The `annotate.py` script will annotate the query, question, and SQL table, as well as a sequence to sequence construction of the input and output for convenience of using Seq2Seq models.
To use `annotate.py`, you must set up the CoreNLP python client using [Stanford Stanza](https://github.com/stanfordnlp/stanza).
One docker image of the CoreNLP server that this works with is here:

```
docker run --name corenlp -d -p 9000:9000 vzhong/corenlp-server
```

Note that the sequence output contain symbols to delineate the boundaries of fields.
In `lib/query.py` you will also find accompanying functions to reconstruct a query given a sequence output in the annotated format.

## FAQ

I will update this list with frequently asked questions.

How do you convert HTML table columns to SQL table columns?

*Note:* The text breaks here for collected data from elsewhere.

-- ==== Sys2Proof/Certificates/Slice0/Obligations.lean ====
section
/-!
DEFINITION. The statements for the provers, one definition each; OBLIGATIONS.json says them in words.
-/
open Sys2Proof Sys2Proof.Machine

/-- A step with a command at the front of the queue is exec of it with the rest of the queue (00_scope.md, 98_reader.md). -/
def Obligations.StepRunsTheFrontCommand : Prop :=
  ∀ (c : Instr) (rest : List Instr) (s : State),
    step { s with pending := c :: rest } = exec c { s with pending := rest }

/-- A command completes exactly when it is well formed, and on an empty queue a step only lets time pass (02_pace.md,
01_organisation.md, 00_scope.md). -/
def Obligations.CommandsCompleteWhenWellFormed : Prop :=
  (∀ s : State, s.pending = [] → step s = .next { s with now := s.now + 1 }) ∧
  (∀ (i : Instr) (s : State),
     (i.wf = true → ∃ t, exec i s = .next t) ∧ (i.wf = false → exec i s = .fault .noSuchUnit))

/-- No command's effect touches the queue of waiting commands (00_scope.md). -/
def Obligations.CommandsLeaveTheQueueAlone : Prop :=
  ∀ (i : Instr) (s t : State), exec i s = .next t → t.pending = s.pending

/-- Identity counters rise only by FW_COMMIT_SVN or an owner command, never fall, and are refused past their maximum
(19_management_security.md R518). -/
def Obligations.IdentityCountersNeverFall : Prop :=
  (∀ s t : State, s.mc.mcCtr ≤ 63 → s.mc.ccCtr ≤ 63 → s.mc.ownerCtr ≤ 32 → step s = .next t →
    (t.mc.mcCtr ≤ 63 ∧ t.mc.ccCtr ≤ 63 ∧ t.mc.ownerCtr ≤ 32) ∧
    (s.mc.mcCtr ≤ t.mc.mcCtr ∧ s.mc.ccCtr ≤ t.mc.ccCtr ∧ s.mc.ownerCtr ≤ t.mc.ownerCtr) ∧
    ((∀ q tag body rest, s.pending ≠ .fwCommitSvn q tag body :: rest) → t.mc.mcCtr = s.mc.mcCtr ∧ t.mc.ccCtr = s.mc.ccCtr) ∧
    ((∀ q tag body rest, s.pending ≠ .setOwner q tag body :: rest ∧ s.pending ≠ .clearOwner q tag body :: rest) →
      t.mc.ownerCtr = s.mc.ownerCtr)) ∧
  (∀ (s : State) (q tag : Nat) (body : List Byte), q < 3 → tag < 65536 → Heard s q → s.mc.ccSwitch = false → s.mc.busy = false →
    (MgmtMay s q 0x21 → body.length = 4 → fieldAt body 0 4 ≤ 1 →
      63 < fld s (if fieldAt body 0 4 = 0 then MC_FW else CC_FW) MC_FW_SVN →
      Runs (.fwCommitSvn q tag body) s fun t => Says t s q 0x21 tag 0x0A0C []) ∧
    ∀ e ∈ ([(.setOwner q tag body, 1), (.clearOwner q tag body, 2)] : List (Instr × Nat)), MgmtMay s q 0x40 → body.length = 384 →
      signedOk body = true → fieldAt body 4 1 = e.2 → fieldAt body 16 4 = s.mc.ownerCtr + 1 → 32 ≤ s.mc.ownerCtr →
      Runs e.1 s fun t => Says t s q 0x40 tag 0x0A0C [])

/-- Every step keeps the canonical form of local memory, LPDDR5X and parity (09_core_memory.md, 14_lpddr.md). -/
def Obligations.MemoriesStayCanonical : Prop :=
  ∀ s t : State, memWf s.mem.loc = true → memWf s.mem.dram = true → memWf s.mem.parity = true → step s = .next t →
    memWf t.mem.loc = true ∧ memWf t.mem.dram = true ∧ memWf t.mem.parity = true

/-- State.reset has an empty queue, canonical memories, counters in range and the spec's register reset values (00_scope.md
R13, 01_organisation.md, 02_pace.md, 19_management_security.md R517). -/
def Obligations.ResetMeetsTheInvariants : Prop :=
  State.reset.pending = [] ∧ memWf State.reset.mem.loc = true ∧ memWf State.reset.mem.dram = true ∧
  memWf State.reset.mem.parity = true ∧ State.reset.mc.mcCtr ≤ 63 ∧ State.reset.mc.ccCtr ≤ 63 ∧
  State.reset.mc.ownerCtr ≤ 32 ∧ (∀ u c, (ctx State.reset u c).st = .unloaded) ∧
  fld State.reset GLB_ID GLB_ID_VENDOR = 0x1FB3 ∧ fld State.reset GLB_ID GLB_ID_DEVICE = 0xB200 ∧
  fld State.reset GLB_RATES GLB_RATES_FLOOR = 900 ∧ fld State.reset GLB_RATES GLB_RATES_NOMINAL = 940

/-- ADD … MAXU, ADDI … SRAI, MOVI and MOVK write their result, wrapping modulo 2^64, and nothing else (04_core_isa.md R127,
04_core_isa.md R128, 03_core_model.md R98). -/
def Obligations.ScalarArithmeticResults : Prop :=
  ∀ (s : State) (u c p rd ra rb imm sh hw : Nat) (a b d : W64),
    a = sr (ctx s u c) ra → b = sr (ctx s u c) rb → d = sr (ctx s u c) rd →
    ∀ e ∈ ([(.add u p rd ra rb, a + b), (.sub u p rd ra rb, a - b), (.and u p rd ra rb, a &&& b), (.or u p rd ra rb, a ||| b),
        (.xor u p rd ra rb, a ^^^ b), (.sll u p rd ra rb, a <<< (b.toNat % 64)), (.srl u p rd ra rb, a >>> (b.toNat % 64)),
        (.sra u p rd ra rb, a.sshiftRight (b.toNat % 64)), (.mul u p rd ra rb, a * b),
        (.mulhu u p rd ra rb, (a.zeroExtend 128 * b.zeroExtend 128).extractLsb' 64 64),
        (.min u p rd ra rb, if a.toInt ≤ b.toInt then a else b), (.max u p rd ra rb, if a.toInt ≤ b.toInt then b else a),
        (.minu u p rd ra rb, if a.toNat ≤ b.toNat then a else b), (.maxu u p rd ra rb, if a.toNat ≤ b.toNat then b else a),
        (.addi u p rd ra imm, a + (BitVec.ofNat 13 imm).signExtend 64), (.andi u p rd ra imm, a &&& BitVec.ofNat 64 imm),
        (.ori u p rd ra imm, a ||| BitVec.ofNat 64 imm), (.xori u p rd ra imm, a ^^^ BitVec.ofNat 64 imm),
        (.slli u p rd ra sh, a <<< sh), (.srli u p rd ra sh, a >>> sh), (.srai u p rd ra sh, a.sshiftRight sh),
        (.movi u p rd imm, (BitVec.ofNat 18 imm).signExtend 64),
        (.movk u p rd hw imm, (d &&& ~~~(0xFFFF#64 <<< (16 * hw))) ||| (BitVec.ofNat 64 imm <<< (16 * hw)))] :
        List (Instr × W64)),
      Lone s u c .S e.1 → Runs e.1 s fun t => ScalarResult s t u c rd e.2 ((ctx s u c).pc + 1)

/-- CMP, PAND, POR, PXOR and PANDN write their predicate, and RDS reads the value its selection names (04_core_isa.md R129).
-/
def Obligations.PredicateResultsAndSystemValues : Prop :=
  (∀ (s : State) (u c p pd ra rb pa pb : Nat) (a b : W64) (x y : W64),
     a = sr (ctx s u c) ra → b = sr (ctx s u c) rb → x = pr (ctx s u c) pa → y = pr (ctx s u c) pb →
     ∀ e ∈ ([(.cmp u p pd .eq ra rb, if a = b then BitVec.allOnes 64 else 0),
         (.cmp u p pd .ne ra rb, if a = b then 0 else BitVec.allOnes 64),
         (.cmp u p pd .lt ra rb, if a.toInt < b.toInt then BitVec.allOnes 64 else 0),
         (.cmp u p pd .ge ra rb, if a.toInt < b.toInt then 0 else BitVec.allOnes 64),
         (.cmp u p pd .ltu ra rb, if a.toNat < b.toNat then BitVec.allOnes 64 else 0),
         (.cmp u p pd .geu ra rb, if a.toNat < b.toNat then 0 else BitVec.allOnes 64),
         (.pand u p pd pa pb, x &&& y), (.por u p pd pa pb, x ||| y), (.pxor u p pd pa pb, x ^^^ y),
         (.pandn u p pd pa pb, x &&& ~~~y)] : List (Instr × W64)),
       Lone s u c .S e.1 → Runs e.1 s fun t => PredResult s t u c pd e.2 []) ∧
  (∀ (s : State) (u c p rd sel v : Nat), Lone s u c .S (.rds u p rd sel) →
     (5 ≤ sel → sel ≤ 8 → v = mget 0 (ctx s u c).lc (sel - 5)) → (sel = 9 → v = (ctx s u c).slot) →
     (25600 ≤ u → sel < 5 ∨ 9 < sel → v = 0) →
     (u < 25600 → (sel = 0 → v = u) ∧ (sel = 1 → v = c) ∧ (sel = 2 → v = (plotOf s u).getD 0) ∧ (sel = 3 → v = u / 128) ∧
       (sel = 4 → v = u % 128) ∧ (sel = 10 → v = fld s (PLOT_CFG ((plotOf s u).getD 0)) PLOT_CFG_ROW0) ∧
       (sel = 11 → v = fld s (PLOT_CFG ((plotOf s u).getD 0)) PLOT_CFG_COL0) ∧
       (sel = 12 → v = fld s (PLOT_CFG ((plotOf s u).getD 0)) PLOT_CFG_HEIGHT) ∧
       (sel = 13 → v = fld s (PLOT_CFG ((plotOf s u).getD 0)) PLOT_CFG_WIDTH) ∧
       (sel = 14 → v = fld s CYUST_TOPO CYUST_TOPO_MODULE) ∧ (sel = 15 → v = fld s CYUST_TOPO CYUST_TOPO_GROUP)) →
     Runs (.rds u p rd sel) s fun t => ScalarResult s t u c rd (BitVec.ofNat 64 v) ((ctx s u c).pc + 1))
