-- ==== Sys2Proof/Laws/PerInstr.lean ====
section
/-!
SUPPORT. The family Preds: the predicate that a well-formed command names is one of p0 to p7 (R85); a command of a device row
names none, which counts as p0.
-/
open Sys2Proof

/-- The predicate of a well-formed command exists. -/
def Sys2Proof.Laws.Preds.Statement (i : Instr) : Prop := i.wf = true → Sys2Proof.Machine.predOf i < 8

/-- The left part of a condition. -/
theorem Sys2Proof.Laws.Preds.first {a b : Bool} (h : (a && b) = true) : a = true := (Bool.and_eq_true_iff.mp h).1
/-- The bound at its right end. -/
theorem Sys2Proof.Laws.Preds.second {a : Bool} {p : Nat} (h : (a && decide (p < 8)) = true) : p < 8 :=
  of_decide_eq_true (Bool.and_eq_true_iff.mp h).2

> Web tables are noisy and are not directly transferrable into a database. One problem is that SQL column names need to be symbolic whereas web table columns usually have unicode characters, whitespaces etc. To handle this problem, we convert table columns to symbols (e.g. `Player Name` to `col1`) just before executing the query. For the implementation details, please see `evaluate.py`.

## Changelog

- 1.1: Removed examples from each split that have gloss mismatch between the logical form conditions and the annotated question utterance.